Tina Escaja stands at the forefront of feminist digital poetics, a pioneer whose work merges experimental literature with emergent technologies. Born in Spain and based in the United States, Escaja has long explored the materiality of language through both analog and digital media, establishing herself as a groundbreaking voice in Spanish-language electronic literature. Her multifaceted projects range from hypertext poems to poetic robots (Robopoem@s), and immersive VR installations like Mar y virus, all of which challenge conventional boundaries between art, technology, and the body. Escaja’s work not only reflects a deep engagement with poetic form but also a persistent critique of patriarchal, heteronormative, and monolingual systems of power.

A scholar, performer, and activist as much as a poet, Escaja is also the founder of the Destructivist/a movement—an avant-garde literary intervention she launched at the grave of Chilean poet Vicente Huidobro. This movement reframes experimental traditions by fusing feminist resistance with digital aesthetics, embracing error, glitch, and fragmentation as radical strategies. Her projects, such as Código de barras, Realidad Mitigada, and Emblem/as, invite interaction and co-creation, often incorporating QR codes, barcodes, or bilingual code-switching to collapse distinctions between reader, user, and machine. Whether designing robots that recite poetry when they collide with obstacles or inviting audiences to physically destroy and recreate her books, Escaja makes collaboration and disruption central to her poetics.

In this wide-ranging conversation, Escaja reflects on her trajectory from early experiments with a blinking command-line cursor in the 1980s to contemporary works that engage AI, pandemic memory, and the poetic potential of augmented reality. She discusses the theoretical underpinnings of her digital creations, her political use of bilingualism, and how technologies—from QR codes to virtual reality—serve not merely as tools, but as poetic languages in their own right. At a time when questions of authorship, embodiment, and machine intelligence are more urgent than ever, Escaja’s work offers a lyrical, radical blueprint for where literature—and our relationship to it—might be heading.

You’re considered a pioneer in Spanish-language electronic literature.
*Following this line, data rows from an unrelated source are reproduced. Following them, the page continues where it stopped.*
/-- O41, R170: XORB, with the rule's example. The keystream byte is the one KSB would have returned. -/
def Obligations.XorbCombinesOneDataByte : Prop :=
  EncodedWithData 0x7000#16 .xorb ∧ (∀ d : Byte, AcceptedInEmptyAndReady (0x70#8 ++ d)) ∧
  (∀ w : CmdWord, w.extractLsb' 12 4 = 0x7#4 → w.extractLsb' 8 4 ≠ 0x0#4 → FailsAsBadCmd w) ∧
  (∀ (d : Byte) (s : State), s.phase ≠ .ready →
    exec (.xorb d) s = .next { s with rsp := 0x7300#16, rspV := true, lastErr := .notReady }) ∧
  (∀ (d : Byte) (s : State), s.phase = .ready → ∃ b : Byte,
    exec (.xorb d) s = .next { s with cells := stepN 8 s.cells, rsp := 0x70#8 ++ (d ^^^ b), rspV := true } ∧
    (∀ k < 8, b.getLsbD k = (stepCells (stepN k s.cells)).2) ∧
    exec .ksb s = .next { s with cells := stepN 8 s.cells, rsp := 0x60#8 ++ b, rspV := true }) ∧
  (∀ s : State, s.phase = .ready → s.cells = stepN 1152 (loadCells zeros zeros Config.markersDoc) →
    responsesOf [.xorb 0x48#8, .xorb 0x69#8] s = [0x7048#16, 0x707B#16])

/-- O42, R148: the keystream of an engine. A list of keystream commands, accepted where `n` bits have been consumed,
returns the bits from `z_n` on in strict order; the loaded cells, and so the keystream, depend on the key bits, the IV
bits and MARKER_CELLS alone; what is pulled first does not depend on what is pulled later; and the stream has no end. -/
def Obligations.KeystreamIsConsumedInOrder : Prop :=
  (∀ (S : Cells) (n : Nat) (is : List Instr) (s : State), s.phase = .ready → s.cells = stepN n S →
    (∀ i ∈ is, takesKeystream i = true) → ∃ t : State, execAll is s = some t ∧ t.phase = .ready ∧
      t.cells = stepN (n + (is.map bitsTaken).sum) S ∧ responsesOf is s = expectedResponses S n is) ∧
  (∀ (k k' v v' : Vector Byte 80) (m : Config.MarkerCells),
    (∀ j : Fin 80, k[j].getLsbD 0 = k'[j].getLsbD 0 ∧ v[j].getLsbD 0 = v'[j].getLsbD 0) →
    ∀ n, keystreamBit (stepN 1152 (loadCells k v m)) n = keystreamBit (stepN 1152 (loadCells k' v' m)) n) ∧
  (∀ (is js : List Instr) (s : State), s.phase = .ready → (∀ i ∈ is ++ js, takesKeystream i = true) →
    (responsesOf (is ++ js) s).take is.length = responsesOf is s ∧ (responsesOf (is ++ js) s).length = (is ++ js).length)

/-- O43, R171: the round trip. An engine constructed from a key and an IV by ENGINE (80 KEYB, 80 IVB, INIT), and held through
warm-up (whatever is offered meanwhile), answers the bytes P with bytes C; every engine constructed from the same key and
IV, with the same MARKER_CELLS, answers C with P. -/
def Obligations.XorbRoundTrip : Prop :=
  ∀ (s : State) (k v : Vector Byte 80) (hold : List Pins) (P : List Byte),
    s.phase ≠ .warmup → s.kcnt = 0#7 → s.icnt = 0#7 → hold.length = 1152 → NoReset hold →
    s.pins = pseudoPins (.engine k v) ++ hold ++ pseudoPins (.enc P) →
    ∃ C : List Byte, C.length = P.length ∧
      responses (161 + 1152 + P.length) s = engineResponses ++ C.map (fun c => 0x70#8 ++ c) ∧
      ∀ (s' : State) (hold' : List Pins),
        s'.phase ≠ .warmup → s'.kcnt = 0#7 → s'.icnt = 0#7 → s'.markers = s.markers → hold'.length = 1152 →
        NoReset hold' → s'.pins = pseudoPins (.engine k v) ++ hold' ++ pseudoPins (.dec C) →
        responses (161 + 1152 + C.length) s' = engineResponses ++ P.map (fun p => 0x70#8 ++ p)

/-! ## Control commands and errors -/

/-- O44, R180: NOP. -/
def Obligations.NopOnlyResponds : Prop :=
  EncodedAs 0x0000#16 .nop ∧ AcceptedInEmptyAndReady 0x0000#16 ∧ OtherwiseBadCmd 0x0#4 0x0000#16 ∧
  ∀ s : State, exec .nop s = .next { s with rsp := 0x0000#16, rspV := true }

/-- O45, R181: CLR. What it leaves is the reset state but for RSP and RSP_V. (MARKER_CELLS and the input list are the
model's own and stay, log entries 1 and 3.) -/
def Obligations.ClrDestroysTheEngine : Prop :=
  EncodedAs 0x1000#16 .clr ∧ AcceptedInEmptyAndReady 0x1000#16 ∧ OtherwiseBadCmd 0x1#4 0x1000#16 ∧
  ∀ s : State, ∃ t : State, exec .clr s = .next t ∧
    t = { State.reset with markers := s.markers, pins := s.pins, rsp := 0x1000#16, rspV := true } ∧
    t.status = 0x00000000#32

/-- O46, R201: which code each accepted word completes with, and why. The codes 5 to 7 are never produced. -/
def Obligations.ResponseCodesHaveTheirCauses : Prop :=
  (RespCode.ok.bits = 0#3 ∧ RespCode.invalidKeyLength.bits = 1#3 ∧ RespCode.invalidIvLength.bits = 2#3 ∧
    RespCode.notReady.bits = 3#3 ∧ RespCode.badCmd.bits = 4#3) ∧
  ∀ s : State, s.accepts = true → ∃ t : State, step s = .next t ∧ (rspCode t.rsp).toNat ≤ 4 ∧
    (rspCode t.rsp = 4#3 ↔ validWord s.pinsNow.cmd = false) ∧
    (rspCode t.rsp = 1#3 ↔ decode s.pinsNow.cmd = .ok .init ∧ s.kcnt ≠ 80#7) ∧
    (rspCode t.rsp = 2#3 ↔ decode s.pinsNow.cmd = .ok .init ∧ s.kcnt = 80#7 ∧ s.icnt ≠ 80#7) ∧
    (rspCode t.rsp = 3#3 ↔ (∃ i, decode s.pinsNow.cmd = .ok i ∧ takesKeystream i = true) ∧ s.phase = .empty)

/-- O47, R204: NOT_READY. (That the edge uses one entry of the input list is the model's own, log entry 1.) -/
def Obligations.NotReadyError : Prop :=
  (∀ (s : State) (i : Instr), takesKeystream i = true → s.accepts = true → decode s.pinsNow.cmd = .ok i →
    s.phase = .empty → step s = .next { s with
      rsp := s.pinsNow.cmd.extractLsb' 12 4 ++ 0#1 ++ 3#3 ++ 0x00#8, rspV := true, lastErr := .notReady,
      pins := s.pins.tail }) ∧
  (∀ s t : State, step s = .next t → t.rspV = true → rspCode t.rsp = 3#3 → s.phase = .empty) ∧
  (∀ s : State, s.phase = .warmup → s.accepts = false)

/-- O48, R205: BAD_CMD, for every accepted invalid word, whatever the phase and the buffers; and the rule's example. -/
def Obligations.BadCmdError : Prop :=
  (∀ w : CmdWord, (∀ i, decode w ≠ .ok i) → FailsAsBadCmd w) ∧
  (∀ w : CmdWord, (∀ i, decode w ≠ .ok i) ↔
    (0x8 ≤ (w.extractLsb' 12 4).toNat ∨ w.extractLsb' 8 4 ≠ 0x0#4 ∨
      (w.extractLsb' 12 4 ∈ [0x0#4, 0x1#4, 0x4#4, 0x5#4, 0x6#4] ∧ w.extractLsb' 0 8 ≠ 0x00#8))) ∧
  (∀ (w : CmdWord) (s : State), w.extractLsb' 12 4 = 0x9#4 → Accepted w s → ∃ t : State, step s = .next t ∧
    t.rsp = 0x9400#16)

/-- O49, R206: `respond`: every command writes RSP once, with the opcode of its word, sets RSP_V, and applies the
LAST_ERR rule; a command that fails has DATA 0x00. -/
def Obligations.EveryCommandResponds : Prop :=
  ∀ (i : Instr) (s : State), ∃ (t : State) (code : RespCode) (data : Byte), exec i s = .next t ∧
    t.rsp = (encode i).extractLsb' 12 4 ++ 0#1 ++ code.bits ++ data ∧ t.rspV = true ∧
    (code ≠ .ok → data = 0x00#8 ∧ t.lastErr = code) ∧
    (code = .ok → t.lastErr = if i = .clr then .ok else s.lastErr)

/-- O50, R207: priority among the errors. -/
def Obligations.ErrorPriority : Prop :=
  (∀ s : State, s.accepts = true → validWord s.pinsNow.cmd = false → ∃ t : State, step s = .next t ∧
    rspCode t.rsp = 4#3) ∧
  (∀ s : State, s.accepts = true → validWord s.pinsNow.cmd = true →
    s.pinsNow.cmd.extractLsb' 12 4 ∈ [0x5#4, 0x6#4, 0x7#4] → s.phase = .empty → ∃ t : State, step s = .next t ∧
    rspCode t.rsp = 3#3) ∧
  (∀ s : State, Accepted 0x4000#16 s → s.kcnt ≠ 80#7 → s.icnt ≠ 80#7 → ∃ t : State, step s = .next t ∧
    rspCode t.rsp = 1#3)

/-- O51, R208: LAST_ERR, at every edge. -/
def Obligations.LastErrIsSticky : Prop :=
  ∀ s t : State, step s = .next t →
    (s.pinsNow.rst = true → t.lastErr = .ok) ∧
    (s.accepts = true → rspCode t.rsp ≠ 0#3 → t.lastErr.bits = rspCode t.rsp) ∧
    (s.accepts = true → rspCode t.rsp = 0#3 →
      t.lastErr = if decode s.pinsNow.cmd = .ok .clr then .ok else s.lastErr) ∧
    (s.pinsNow.rst = false → s.accepts = false → t.lastErr = s.lastErr)

/-- O52: the frame of the commands. Each command writes only the registers its rule names (R110, R111, R112, R146, R147,
R170, R180, R181): NOP none; KEYB and IVB their own buffer and count; STEPB, KSB and XORB the cells; and every one of
them RSP, RSP_V and LAST_ERR. No command writes MARKER_CELLS or the input list. -/
def Obligations.CommandsWriteOnlyTheirRegisters : Prop :=
  ∀ (i : Instr) (s t : State), exec i s = .next t →
    t.markers = s.markers ∧ t.pins = s.pins ∧
    (i = .nop → t = { s with rsp := t.rsp, rspV := t.rspV }) ∧
    ((∃ d, i = .keyb d) → t = { s with kbuf := t.kbuf, kcnt := t.kcnt, rsp := t.rsp, rspV := t.rspV }) ∧
    ((∃ d, i = .ivb d) → t = { s with ibuf := t.ibuf, icnt := t.icnt, rsp := t.rsp, rspV := t.rspV }) ∧
    (takesKeystream i = true → t = { s with cells := t.cells, rsp := t.rsp, rspV := t.rspV, lastErr := t.lastErr }) ∧
    (takesKeystream i = true → s.phase = .ready → t.lastErr = s.lastErr) ∧
    (i = .init → rspCode t.rsp ≠ 0#3 → t.cells = s.cells ∧ t.phase = s.phase ∧ t.wcnt = s.wcnt) ∧
    (i = .init → rspCode t.rsp = 0#3 → t.lastErr = s.lastErr)

/-! ## The assembler notation -/

/-- O53, R96: each command assembles to `(OP << 12) | D`, with D = 0 where the command takes none. The operand is decimal,
hexadecimal as the rule writes it (two digits, capitals), or the literal of a visible ASCII character; a comment may
follow the command; no mnemonic gives a reserved word, only `.word` does; and the rule's examples. (Literals of the
blank, the semicolon, the apostrophe and of other codes are left to O58.) -/
def Obligations.AssemblerNotation : Prop :=
  (∀ i : Instr, encode i = (matchOf i >>> 12) <<< 12 ||| (operandOf i).setWidth 16) ∧
  assembleLine ['N', 'O', 'P'] = some (some 0x0000#16) ∧ assembleLine ['C', 'L', 'R'] = some (some 0x1000#16) ∧
  assembleLine ['I', 'N', 'I', 'T'] = some (some 0x4000#16) ∧
  assembleLine ['S', 'T', 'E', 'P', 'B'] = some (some 0x5000#16) ∧
  assembleLine ['K', 'S', 'B'] = some (some 0x6000#16) ∧
  (∀ n : Fin 256, ∀ m ∈ dataMnemonics,
    assembleLine (m.1 ++ [' '] ++ Nat.toDigits 10 n) = some (some (encode (m.2 (BitVec.ofNat 8 n)))) ∧
    assembleLine (m.1 ++ [' ', '0', 'x'] ++ twoHexDigits n) = some (some (encode (m.2 (BitVec.ofNat 8 n)))) ∧
    (33 ≤ n.val → n.val ≤ 126 → n.val ≠ 39 → n.val ≠ 59 →
      assembleLine (m.1 ++ [' ', quoteChar, Char.ofNat n, quoteChar]) = some (some (encode (m.2 (BitVec.ofNat 8 n)))))) ∧
  (∀ cs : List Char,
    (∀ m ∈ plainMnemonics, assembleLine (m.1 ++ [' ', ';'] ++ cs) = some (some (encode m.2))) ∧
    (∀ m ∈ dataMnemonics, assembleLine (m.1 ++ [' ', '5', '8', ' ', ';'] ++ cs) = some (some (encode (m.2 0x3A#8))))) ∧
  (∀ (line : List Char) (w : CmdWord), assembleLine line = some (some w) → validWord w = false →
    (takeWord (skipBlanks line)).1 = ['.', 'w', 'o', 'r', 'd']) ∧
  assembleLine ['K', 'E', 'Y', 'B', ' ', '0', 'x', '0', '1'] = some (some 0x2001#16) ∧
  assembleLine ['I', 'V', 'B', ' ', '0', 'x', '0', '0'] = some (some 0x3000#16) ∧
  assembleLine ['X', 'O', 'R', 'B', ' ', quoteChar, 'H', quoteChar] = some (some 0x7048#16) ∧
  assembleLine ['.', 'w', 'o', 'r', 'd', ' ', '0', 'x', '8', '0', '0', '0'] = some (some 0x8000#16)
What drew you to merge technology with poetry, and how has digital media changed the way you approach creative expression?

I have always been fascinated by experimental literature—by the weight of the word in the poem and the very materiality of language. I first discovered technology’s potential as a vehicle for digital materialities—digit in its multiple senses of touch, number, and code—during a basic computing course I took in the late 1980s. The black screen (back then, there was no other option) with its pulsing white cursor, like an interdimensional signal, struck me as the most unsettling, absorbing, and formidable medium for establishing new poetic parameters of communication.

Technology, for me, is also deeply tied to process. As the work develops, opportunities for creation and interaction grow and branch out. That interaction with the reader–navigator is at the core of my poetic practice, and the electronic medium facilitates this in a complex, tentacular way, reflecting our global interconnectedness.

Can you tell us about the “Destructivist/a movement” you initiated at Vicente Huidobro’s grave in 2014? What does destructivism mean in the context of contemporary literature and digital art?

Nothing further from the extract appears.